- Exercise details -
Which lines of the records below contain the word "hshift"? Copy each of them out.

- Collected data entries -
= Beginning of Section =
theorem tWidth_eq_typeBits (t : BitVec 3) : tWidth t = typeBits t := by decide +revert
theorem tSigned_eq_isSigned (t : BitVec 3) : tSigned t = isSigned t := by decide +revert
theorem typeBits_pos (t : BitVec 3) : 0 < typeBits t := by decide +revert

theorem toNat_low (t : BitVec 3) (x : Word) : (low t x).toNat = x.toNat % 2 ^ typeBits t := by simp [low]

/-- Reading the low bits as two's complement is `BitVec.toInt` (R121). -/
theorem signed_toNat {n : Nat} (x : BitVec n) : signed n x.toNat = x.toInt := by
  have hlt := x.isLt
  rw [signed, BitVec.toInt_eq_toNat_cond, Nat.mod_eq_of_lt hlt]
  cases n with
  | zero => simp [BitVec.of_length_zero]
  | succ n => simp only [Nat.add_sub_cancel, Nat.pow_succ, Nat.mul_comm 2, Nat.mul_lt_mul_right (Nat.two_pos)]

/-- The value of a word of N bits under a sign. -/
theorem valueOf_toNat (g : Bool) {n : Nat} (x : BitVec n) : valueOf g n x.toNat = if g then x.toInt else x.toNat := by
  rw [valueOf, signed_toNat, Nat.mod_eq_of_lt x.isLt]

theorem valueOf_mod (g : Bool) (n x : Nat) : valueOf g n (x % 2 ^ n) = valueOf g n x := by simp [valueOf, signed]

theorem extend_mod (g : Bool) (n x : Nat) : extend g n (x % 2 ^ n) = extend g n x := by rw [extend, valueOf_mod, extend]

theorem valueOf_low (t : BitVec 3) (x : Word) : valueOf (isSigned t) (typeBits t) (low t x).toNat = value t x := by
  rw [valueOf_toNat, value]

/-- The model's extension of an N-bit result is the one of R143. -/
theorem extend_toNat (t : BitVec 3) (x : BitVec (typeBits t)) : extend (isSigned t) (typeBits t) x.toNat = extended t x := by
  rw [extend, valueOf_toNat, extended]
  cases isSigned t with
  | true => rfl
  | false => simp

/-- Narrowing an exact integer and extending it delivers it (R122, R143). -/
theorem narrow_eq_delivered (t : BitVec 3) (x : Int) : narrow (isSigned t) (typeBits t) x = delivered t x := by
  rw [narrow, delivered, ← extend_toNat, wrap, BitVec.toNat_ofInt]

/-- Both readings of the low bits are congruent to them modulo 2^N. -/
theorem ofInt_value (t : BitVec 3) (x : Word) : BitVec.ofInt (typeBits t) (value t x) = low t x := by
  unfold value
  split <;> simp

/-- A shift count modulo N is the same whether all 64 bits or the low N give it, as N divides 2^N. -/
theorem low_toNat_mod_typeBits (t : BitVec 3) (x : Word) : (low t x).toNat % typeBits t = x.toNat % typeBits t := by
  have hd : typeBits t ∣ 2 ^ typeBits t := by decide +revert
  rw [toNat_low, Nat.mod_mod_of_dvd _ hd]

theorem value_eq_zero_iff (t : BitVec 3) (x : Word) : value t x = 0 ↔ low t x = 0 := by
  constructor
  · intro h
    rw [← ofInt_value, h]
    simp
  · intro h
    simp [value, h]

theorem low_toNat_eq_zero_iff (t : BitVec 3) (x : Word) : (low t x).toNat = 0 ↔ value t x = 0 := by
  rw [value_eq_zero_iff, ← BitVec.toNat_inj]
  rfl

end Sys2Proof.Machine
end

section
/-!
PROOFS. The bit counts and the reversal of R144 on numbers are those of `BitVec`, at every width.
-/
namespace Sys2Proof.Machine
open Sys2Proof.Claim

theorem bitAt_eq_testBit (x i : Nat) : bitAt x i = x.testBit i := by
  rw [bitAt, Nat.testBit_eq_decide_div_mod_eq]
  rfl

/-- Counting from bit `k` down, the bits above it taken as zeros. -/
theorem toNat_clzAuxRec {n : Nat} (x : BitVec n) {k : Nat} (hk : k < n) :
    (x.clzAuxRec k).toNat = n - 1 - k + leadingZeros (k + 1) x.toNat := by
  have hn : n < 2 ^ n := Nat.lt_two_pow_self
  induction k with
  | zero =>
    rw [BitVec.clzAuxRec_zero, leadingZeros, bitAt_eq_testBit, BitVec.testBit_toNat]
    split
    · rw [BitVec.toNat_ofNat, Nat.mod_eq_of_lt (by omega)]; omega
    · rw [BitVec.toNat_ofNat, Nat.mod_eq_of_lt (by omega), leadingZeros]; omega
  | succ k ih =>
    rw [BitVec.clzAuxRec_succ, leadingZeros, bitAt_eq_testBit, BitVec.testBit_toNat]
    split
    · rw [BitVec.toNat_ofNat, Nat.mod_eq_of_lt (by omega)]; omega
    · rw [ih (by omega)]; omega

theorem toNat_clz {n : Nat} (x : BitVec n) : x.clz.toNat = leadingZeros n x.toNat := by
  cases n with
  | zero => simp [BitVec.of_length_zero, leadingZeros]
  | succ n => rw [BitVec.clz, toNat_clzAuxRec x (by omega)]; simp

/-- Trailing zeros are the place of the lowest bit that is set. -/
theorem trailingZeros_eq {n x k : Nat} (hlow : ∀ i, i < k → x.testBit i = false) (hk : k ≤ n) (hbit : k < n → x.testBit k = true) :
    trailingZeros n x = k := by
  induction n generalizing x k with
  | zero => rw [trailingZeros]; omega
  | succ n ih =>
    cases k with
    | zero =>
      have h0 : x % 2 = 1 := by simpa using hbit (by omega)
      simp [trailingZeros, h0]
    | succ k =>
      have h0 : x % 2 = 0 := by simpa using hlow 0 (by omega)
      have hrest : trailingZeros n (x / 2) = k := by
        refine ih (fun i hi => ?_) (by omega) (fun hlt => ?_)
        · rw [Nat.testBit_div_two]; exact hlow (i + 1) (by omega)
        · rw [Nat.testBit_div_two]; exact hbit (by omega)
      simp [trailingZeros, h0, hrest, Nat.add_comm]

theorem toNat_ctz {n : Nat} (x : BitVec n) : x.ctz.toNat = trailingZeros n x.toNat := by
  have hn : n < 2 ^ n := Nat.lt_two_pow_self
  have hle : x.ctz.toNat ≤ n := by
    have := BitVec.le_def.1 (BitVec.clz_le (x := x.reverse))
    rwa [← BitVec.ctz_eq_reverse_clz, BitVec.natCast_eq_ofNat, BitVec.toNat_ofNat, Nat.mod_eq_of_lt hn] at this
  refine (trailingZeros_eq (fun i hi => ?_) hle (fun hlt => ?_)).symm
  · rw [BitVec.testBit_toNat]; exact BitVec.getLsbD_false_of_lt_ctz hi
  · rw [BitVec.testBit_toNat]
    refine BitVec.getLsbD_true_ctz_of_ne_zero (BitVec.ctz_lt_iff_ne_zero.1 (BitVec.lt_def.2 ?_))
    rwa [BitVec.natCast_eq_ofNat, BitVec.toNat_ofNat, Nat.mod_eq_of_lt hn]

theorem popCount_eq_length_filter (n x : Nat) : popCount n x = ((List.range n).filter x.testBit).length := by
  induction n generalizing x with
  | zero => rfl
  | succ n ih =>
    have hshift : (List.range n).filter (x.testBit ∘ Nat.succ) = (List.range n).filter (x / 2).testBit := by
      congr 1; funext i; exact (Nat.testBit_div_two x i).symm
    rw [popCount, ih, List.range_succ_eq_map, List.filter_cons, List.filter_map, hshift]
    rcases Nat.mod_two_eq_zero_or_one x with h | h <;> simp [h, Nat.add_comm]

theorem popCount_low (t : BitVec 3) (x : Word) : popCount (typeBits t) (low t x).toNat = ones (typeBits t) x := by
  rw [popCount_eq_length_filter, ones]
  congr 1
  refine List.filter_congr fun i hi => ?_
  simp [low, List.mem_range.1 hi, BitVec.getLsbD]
= End of Section =
= Beginning of Section =
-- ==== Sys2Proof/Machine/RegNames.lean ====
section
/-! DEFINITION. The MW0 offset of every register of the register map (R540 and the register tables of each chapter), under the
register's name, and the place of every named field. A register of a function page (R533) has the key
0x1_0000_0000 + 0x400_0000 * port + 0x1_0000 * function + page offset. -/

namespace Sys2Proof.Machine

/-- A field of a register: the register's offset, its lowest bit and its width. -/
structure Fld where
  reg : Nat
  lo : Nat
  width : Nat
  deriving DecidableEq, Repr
= End of Section =
= Beginning of Section =
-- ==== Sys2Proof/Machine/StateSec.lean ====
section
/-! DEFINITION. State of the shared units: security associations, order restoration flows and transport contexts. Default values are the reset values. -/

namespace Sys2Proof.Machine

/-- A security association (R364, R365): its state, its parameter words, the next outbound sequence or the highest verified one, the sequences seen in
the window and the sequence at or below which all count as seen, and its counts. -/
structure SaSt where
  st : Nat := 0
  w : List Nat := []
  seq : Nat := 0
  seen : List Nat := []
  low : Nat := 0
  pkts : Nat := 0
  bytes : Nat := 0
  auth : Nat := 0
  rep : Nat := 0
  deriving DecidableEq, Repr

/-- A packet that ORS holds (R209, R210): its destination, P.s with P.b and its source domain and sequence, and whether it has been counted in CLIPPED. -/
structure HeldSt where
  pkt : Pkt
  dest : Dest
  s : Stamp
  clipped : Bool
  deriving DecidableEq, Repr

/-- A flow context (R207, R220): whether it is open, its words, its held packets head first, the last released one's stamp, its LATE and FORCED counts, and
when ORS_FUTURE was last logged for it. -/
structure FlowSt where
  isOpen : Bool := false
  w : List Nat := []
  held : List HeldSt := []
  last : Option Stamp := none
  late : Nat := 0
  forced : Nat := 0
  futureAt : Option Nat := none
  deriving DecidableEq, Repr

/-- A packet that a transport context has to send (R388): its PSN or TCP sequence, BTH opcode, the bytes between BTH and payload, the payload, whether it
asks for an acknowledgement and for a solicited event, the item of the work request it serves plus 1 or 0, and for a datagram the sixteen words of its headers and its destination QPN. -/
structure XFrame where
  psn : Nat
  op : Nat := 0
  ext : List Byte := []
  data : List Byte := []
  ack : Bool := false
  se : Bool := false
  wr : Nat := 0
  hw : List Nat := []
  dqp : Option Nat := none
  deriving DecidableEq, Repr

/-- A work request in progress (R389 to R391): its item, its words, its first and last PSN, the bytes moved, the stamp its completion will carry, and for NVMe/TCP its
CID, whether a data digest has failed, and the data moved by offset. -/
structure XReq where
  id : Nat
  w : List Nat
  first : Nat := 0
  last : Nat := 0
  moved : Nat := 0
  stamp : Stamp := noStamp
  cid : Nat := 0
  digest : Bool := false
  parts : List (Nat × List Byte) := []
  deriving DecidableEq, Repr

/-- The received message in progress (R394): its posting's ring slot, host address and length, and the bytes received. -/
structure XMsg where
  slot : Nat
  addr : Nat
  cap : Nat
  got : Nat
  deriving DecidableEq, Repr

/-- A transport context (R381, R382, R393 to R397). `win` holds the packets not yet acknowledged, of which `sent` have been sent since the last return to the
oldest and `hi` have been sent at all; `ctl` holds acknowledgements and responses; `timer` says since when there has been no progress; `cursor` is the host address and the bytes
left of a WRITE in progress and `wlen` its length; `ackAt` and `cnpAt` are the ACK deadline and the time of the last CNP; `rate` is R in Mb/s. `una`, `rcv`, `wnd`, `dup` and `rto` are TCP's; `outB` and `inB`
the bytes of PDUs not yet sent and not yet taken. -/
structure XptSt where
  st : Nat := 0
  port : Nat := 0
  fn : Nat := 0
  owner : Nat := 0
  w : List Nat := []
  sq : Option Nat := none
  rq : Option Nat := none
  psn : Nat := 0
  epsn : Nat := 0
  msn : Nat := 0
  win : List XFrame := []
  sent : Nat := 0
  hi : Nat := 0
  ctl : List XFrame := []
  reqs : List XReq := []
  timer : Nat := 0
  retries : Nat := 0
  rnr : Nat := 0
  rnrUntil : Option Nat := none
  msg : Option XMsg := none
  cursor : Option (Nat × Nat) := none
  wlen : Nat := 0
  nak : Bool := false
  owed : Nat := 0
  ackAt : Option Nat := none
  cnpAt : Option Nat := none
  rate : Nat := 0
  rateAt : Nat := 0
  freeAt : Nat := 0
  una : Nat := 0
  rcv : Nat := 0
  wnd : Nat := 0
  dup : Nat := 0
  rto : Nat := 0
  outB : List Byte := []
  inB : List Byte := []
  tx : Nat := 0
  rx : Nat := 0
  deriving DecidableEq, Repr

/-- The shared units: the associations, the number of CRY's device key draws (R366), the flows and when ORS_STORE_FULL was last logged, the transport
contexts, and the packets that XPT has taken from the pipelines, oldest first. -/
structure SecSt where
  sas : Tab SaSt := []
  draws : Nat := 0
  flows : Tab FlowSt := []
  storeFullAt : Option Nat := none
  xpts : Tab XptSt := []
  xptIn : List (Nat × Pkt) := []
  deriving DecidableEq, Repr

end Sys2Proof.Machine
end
= End of Section =
- Answer space -
    have hshift : (List.range n).filter (x.testBit ∘ Nat.succ) = (List.range n).filter (x / 2).testBit := by
    rw [popCount, ih, List.range_succ_eq_map, List.filter_cons, List.filter_map, hshift]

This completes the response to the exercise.